CS, are you already starting to make excuses for the Utes? Weren't you the one saying all the BYU fans were making all kinds of excuses for why BYU couldn't win last year? Yep, that was in the very first post to start this thread. Starting a little early aren't you? Yes, Utah would be doing a lot better IF Wynn was playing at 100%. BYU would be doing a lot better too IF they didn't have all of the turnovers. You know what? The dog would have caught the rabbit too IF he didn't have to stop to take a dump.


----------



## Chaser (Sep 28, 2007)

CS, I see what you mean about his shoulder, but honestly man, that excuse has to go. The guy is flat out making some awful passes. I think if his shoulder isn't back to normal by now, it ain't gonna ever be. The guy is toast. When he went out of the game I found myself almost hoping it would be bad enough to keep him out, and get Hayes some experience. Wynn will not make any more of a recovery than he already has. He has no ability to put any kind of zip behind his passes, and because of this, he has to be more choosy with where he throws to...but he hasn't, and that's why he's getting picked and BYU is knocking down passes. He is extremely limited as to where he can throw without putting it right in the hands of the defense. 
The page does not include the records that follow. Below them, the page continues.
/-- A full descriptor is accepted as the structured frame of its fields (R181). -/
theorem acceptedFrame_of_isFullDescriptor {lenient : Bool} {d : TxDescriptor}
    (h : IsFullDescriptor lenient d) :
    ∃ len : Byte, len.toNat = 3 + d.cnt.toNat ∧
      acceptedFrame lenient d = some (Frame.structured len d.type d.msg (bodyArg d)
        (checksum len d.type d.msg (bodyArg d))) := by
  obtain ⟨hpre, htypeV, hmsgV, htype, hmsg, hcnt⟩ := h
  obtain ⟨len, hlen, hcreate⟩ := create_structured htypeV hmsgV hcnt
  rw [hpre] at hcreate
  exact ⟨len, hlen, acceptedFrame_eq_some_iff.2 ⟨hcnt, hcreate,
    (frameValid_structured _ _ _ _ _).2 ⟨by rw [length_bodyArg, hlen], htype, hmsg⟩⟩⟩

/-- TX.FRAME accepts no other descriptor (R183). -/
theorem isControlDescriptor_or_isFullDescriptor_of_acceptedFrame {lenient : Bool}
    {d : TxDescriptor} {f : Frame} (h : acceptedFrame lenient d = some f) :
    IsControlDescriptor d ∨ IsFullDescriptor lenient d := by
  obtain ⟨hcnt, hcreate, hvalid⟩ := acceptedFrame_eq_some_iff.1 h
  obtain ⟨hpre, htype, hkind, hbody⟩ := fields_of_create hcreate
  rw [frameValid_iff, hpre, htype, hkind, hbody] at hvalid
  rcases hvalid with ⟨hp, -, ht, hk, hb, -⟩ | ⟨hp, len, type, kind, -, ht, hk, -, htk, hkk, -⟩
  · have hzero : d.cnt.toNat = 0 := by rw [← length_bodyArg, hb]; rfl
    exact .inl ⟨hp, typeArg_eq_none_iff.1 ht, kindArg_eq_none_iff.1 hk,
      BitVec.eq_of_toNat_eq hzero⟩
  · obtain ⟨htv, rfl⟩ := typeArg_eq_some_iff.1 ht
    obtain ⟨hkv, rfl⟩ := kindArg_eq_some_iff.1 hk
    exact .inr ⟨hp, htv, hkv, htk, hkk, hcnt⟩

end Sys2Proof.Machine
end

section
/-! TX.FRAME (R183 to R189): the wire order of `Serialize` (R182), what a frame sent leaves in the outputs,
and what InvalidFrame leaves. -/

namespace Sys2Proof.Machine

/-! ### The wire order -/

/-- The preamble comes first, then each field that is present, in the order of R63 (R182). -/
theorem serialize_eq_cons (f : Frame) : serialize f =
    f.pre :: ((match f.len with | some x => [x] | none => []) ++
      (match f.type with | some x => [x] | none => []) ++
      (match f.kind with | some x => [x] | none => []) ++ f.body ++
      (match f.csum with | some x => [x] | none => [])) := by
  have hfield (x : Option Byte) : x.toList = match x with | some y => [y] | none => [] := by
    cases x <;> rfl
  simp only [serialize, hfield]
  rfl

/-- A structured frame is its body and five more bytes on the wire (R182). -/
theorem length_serialize_structured (len type kind c : Byte) (body : List Byte) :
    (serialize (Frame.structured len type kind body c)).length = body.length + 5 := by
  simp [serialize_structured]

/-- Settles O57: with every field present, four bytes stand before the body and the checksum after it. -/
theorem serializeIsWireOrder : Obligations.SerializeIsWireOrder := by
  refine ⟨serialize_eq_cons, fun len type kind c body hlen => ?_⟩
  have hbytes (i : Nat) :
      (serialize (Frame.structured len type kind body c))[4 + i]? = (body ++ [c])[i]? := by
    rw [Nat.add_comm]
    rfl
  refine ⟨?_, rfl, fun i hi => (hbytes i).trans (List.getElem?_append_left hi),
    (hbytes _).trans List.getElem?_concat_length⟩
  exact (length_serialize_structured len type kind c body).trans (by omega)

/-! ### A frame sent -/

/-- TX.FRAME of an accepted descriptor sends its frame and writes nothing else (R183). -/
theorem exec_txFrame_of_accepted (rx : Bool) {d : TxDescriptor} {s : State} {f : Frame}
    (h : acceptedFrame s.lenientKind d = some f) :
    exec (.txFrame rx d) s = .next { s with tx := s.tx.sendFrame (serialize f) } := by
  simp only [exec, execTxFrame, h]

/-- The length of bytes that fit the buffer is shown as it is (R38). -/
theorem TxOutputs.toNat_sendFrame_oTxLen (o : TxOutputs) {bytes : List Byte}
    (h : bytes.length ≤ Config.frameMax) : (o.sendFrame bytes).oTxLen.toNat = bytes.length := by
  rw [Config.frameMax] at h
  exact (BitVec.toNat_ofNat _ _).trans (Nat.mod_eq_of_lt (by omega))

/-- The bytes sent stand in the buffer from element 0 (R183). -/
theorem TxOutputs.read_sendFrame_of_lt (o : TxOutputs) {bytes : List Byte} {i : Nat}
    (h : i < bytes.length) : Memory.read (o.sendFrame bytes).oTxBuf i = bytes[i]? := by
  rw [TxOutputs.sendFrame_oTxBuf, Memory.read_writeList, if_pos (by omega), Nat.sub_zero]

/-- The elements beyond the bytes sent keep their value (R183). -/
theorem TxOutputs.read_sendFrame_of_le (o : TxOutputs) {bytes : List Byte} {i : Nat}
    (h : bytes.length ≤ i) :
    Memory.read (o.sendFrame bytes).oTxBuf i = Memory.read o.oTxBuf i := by
  rw [TxOutputs.sendFrame_oTxBuf, Memory.read_writeList, if_neg (by omega)]

/-- Settles O49: the descriptor is accepted as a control frame, which is its preamble on the wire. -/
theorem txFrameSendsControlFrame : Obligations.TxFrameSendsControlFrame := by
  intro rx d s hpre htype hmsg hcnt
  have haccepted := acceptedFrame_of_isControlDescriptor s.lenientKind ⟨hpre, htype, hmsg, hcnt⟩
  exact ⟨create_control htype hmsg hcnt, _, exec_txFrame_of_accepted rx haccepted, rfl, rfl, rfl,
    s.tx.read_sendFrame_of_lt (bytes := [d.pre]) Nat.one_pos,
    fun _ => s.tx.read_sendFrame_of_le (bytes := [d.pre]), rfl, rfl, rfl, rfl⟩

/-- Settles O50: the descriptor is accepted as a structured frame, of `cnt + 5` bytes on the wire. -/
theorem txFrameSendsStructuredFrame : Obligations.TxFrameSendsStructuredFrame := by
  intro rx d s hpre htypeV hmsgV htype hmsg hcnt
  obtain ⟨len, hlen, haccepted⟩ :=
    acceptedFrame_of_isFullDescriptor ⟨hpre, htypeV, hmsgV, htype, hmsg, hcnt⟩
  have hfits := length_serialize_le_of_frameValid (frameValid_of_acceptedFrame haccepted)
  have hlength := length_serialize_structured len d.type d.msg
    (checksum len d.type d.msg (bodyArg d)) (bodyArg d)
  rw [length_bodyArg] at hlength
  exact ⟨len, _, _, hlen, rfl, exec_txFrame_of_accepted rx haccepted, rfl, rfl,
    (s.tx.toNat_sendFrame_oTxLen hfits).trans hlength, hlength,
    fun i hi => s.tx.read_sendFrame_of_lt (hi.trans_eq hlength.symm),
    fun i hi => s.tx.read_sendFrame_of_le (hlength.trans_le hi), rfl, rfl, rfl, rfl⟩

/-- Settles O54: the frame sent is a control frame, or a structured one with its own checksum, whose last
byte closes the fold. -/
theorem sentFramesPassTheCheck : Obligations.SentFramesPassTheCheck := by
  intro rx d s t h hok
  rcases exec_txFrame_cases rx d s with ⟨f, hf, hexec⟩ | ⟨-, hexec⟩ <;> rw [hexec] at h <;> cases h
  · have hbytes := s.txBytes_sendFrame s.tx
      (length_serialize_le_of_frameValid (frameValid_of_acceptedFrame hf))
    refine ⟨f, serialize f, create_of_acceptedFrame hf, ?_⟩
    rcases isControlDescriptor_or_isFullDescriptor_of_acceptedFrame hf with hd | hd
    · obtain rfl := Option.some.inj (hf.symm.trans (acceptedFrame_of_isControlDescriptor _ hd))
      obtain ⟨hpre, -⟩ := hd
      refine ⟨validateChecksum_control hpre, hbytes, fun hsof => ?_⟩
      rw [hsof] at hpre
      exact absurd hpre sof_notMem_controlPreambles
    · obtain ⟨len, -, hfull⟩ := acceptedFrame_of_isFullDescriptor hd
      obtain rfl := Option.some.inj (hf.symm.trans hfull)
      exact ⟨validateChecksum_structured_eq_true.2 rfl, hbytes,
        fun _ => xorFold_concat_eq_seed_iff.2 rfl⟩
  · cases hok

/-! ### InvalidFrame -/

/-- InvalidFrame reports status 6 and length 0, and changes nothing else (R183, R232). -/
theorem exec_txFrame_reports_invalidFrame (rx : Bool) {d : TxDescriptor} {s : State}
    (h : acceptedFrame s.lenientKind d = none) :
    ∃ t, exec (.txFrame rx d) s = .next t ∧ t.tx.oTxValid = true ∧ t.tx.oTxStatus.code = 6 ∧
      t.tx.oTxLen = 0 ∧ t.tx.oTxBuf = s.tx.oTxBuf ∧
      t.rx = s.rx ∧ t.rxOut = s.rxOut ∧ t.lenientKind = s.lenientKind ∧ t.script = s.script :=
  ⟨{ s with tx := s.tx.rejectFrame }, by simp only [exec, execTxFrame, h], rfl, rfl, rfl, rfl, rfl,
    rfl, rfl, rfl⟩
The Utes will be lucky to make it out of this game with a win. As bad as it pains me to say it, BYU is working Utah over offensively. Sure, we've got the lead, but if BYU is allowed to put up similar numbers in the second half, they'll come away with the win.

PS-The hit on Christopher in the the first quarter in the end zone SHOULD have been a personal foul. It was clearly a shot to the head. Then again, Utah SHOULD have hit that field goal too.


----------



## jahan (Sep 7, 2007)

It is still early, but if BYU loses this game they are going to be kicking themselves over so many stupid plays. Also I have to give some props to Utah defense and hustle. 30-10 Utes


----------



## Chaser (Sep 28, 2007)

There is NO WAY you BYU fans can dispute what is happening here. Your team has pretty much handed the game over to the Utes.


----------



## Chaser (Sep 28, 2007)

Ok, CS, its probably an appropriate time to declare that BYU's offense sucks. They've lost their first half form at this point.

Oh, and I think your assessment of the BYU D-line is correct in that they are fat, lazy and out of shape. They're breaking down bad. John White is running all over them now, and he was getting nothing early on. That D-Line is straight up worn out.


----------



## jahan (Sep 7, 2007)

Is there any question whose defense is better?


----------



## huntingbuddy (Sep 10, 2007)

BYU might as well hand Utah the ball.


----------



## Chaser (Sep 28, 2007)

huntingbuddy said:


> BYU might as well hand Utah the ball.


That's more or less what is happening, isn't it? 8)


----------



## Chaser (Sep 28, 2007)

So how long does it take before mm73 and the other BYU fans to actually show up for this conversation? Are your heads stuck in the sand at this point?


----------



## jahan (Sep 7, 2007)

The gas station doesn't close until midnight, then they have to ask mother if it is alright if they use the internet. :mrgreen: :O•-: o-||


----------



## jahan (Sep 7, 2007)

In all honesty I know several are at the game.


----------



## coyoteslayer (Sep 10, 2007)

*BYU needs to go on a diet fat doughnut sucking boys. YOU let speedy gonzales get away*


----------



## Chaser (Sep 28, 2007)

Its an embarrassment at this point. Did anyone ever see this coming?


----------



## xxxxxxBirdDogger (Mar 7, 2008)

First time I've ever left a BYU game this early. I take back every nice thing I've ever said about BYU. They stink.


----------



## coyoteslayer (Sep 10, 2007)

BYU maids are cooking BYU turnovers on the sides. Get them while they are hot.


----------



## coyoteslayer (Sep 10, 2007)

GOOD HELL ANOTHER SPEEDY GONZALES TOUCHDOWN FAT BOYS!!!!!!


----------



## jahan (Sep 7, 2007)

I am not going to lie, I am starting to feel bad for BYU. They have just given up, Utah has broke their spirit.


----------



## Chaser (Sep 28, 2007)

jahan said:


> I am not going to lie, I am starting to feel bad for BYU. They have just given up, Utah has broke their spirit.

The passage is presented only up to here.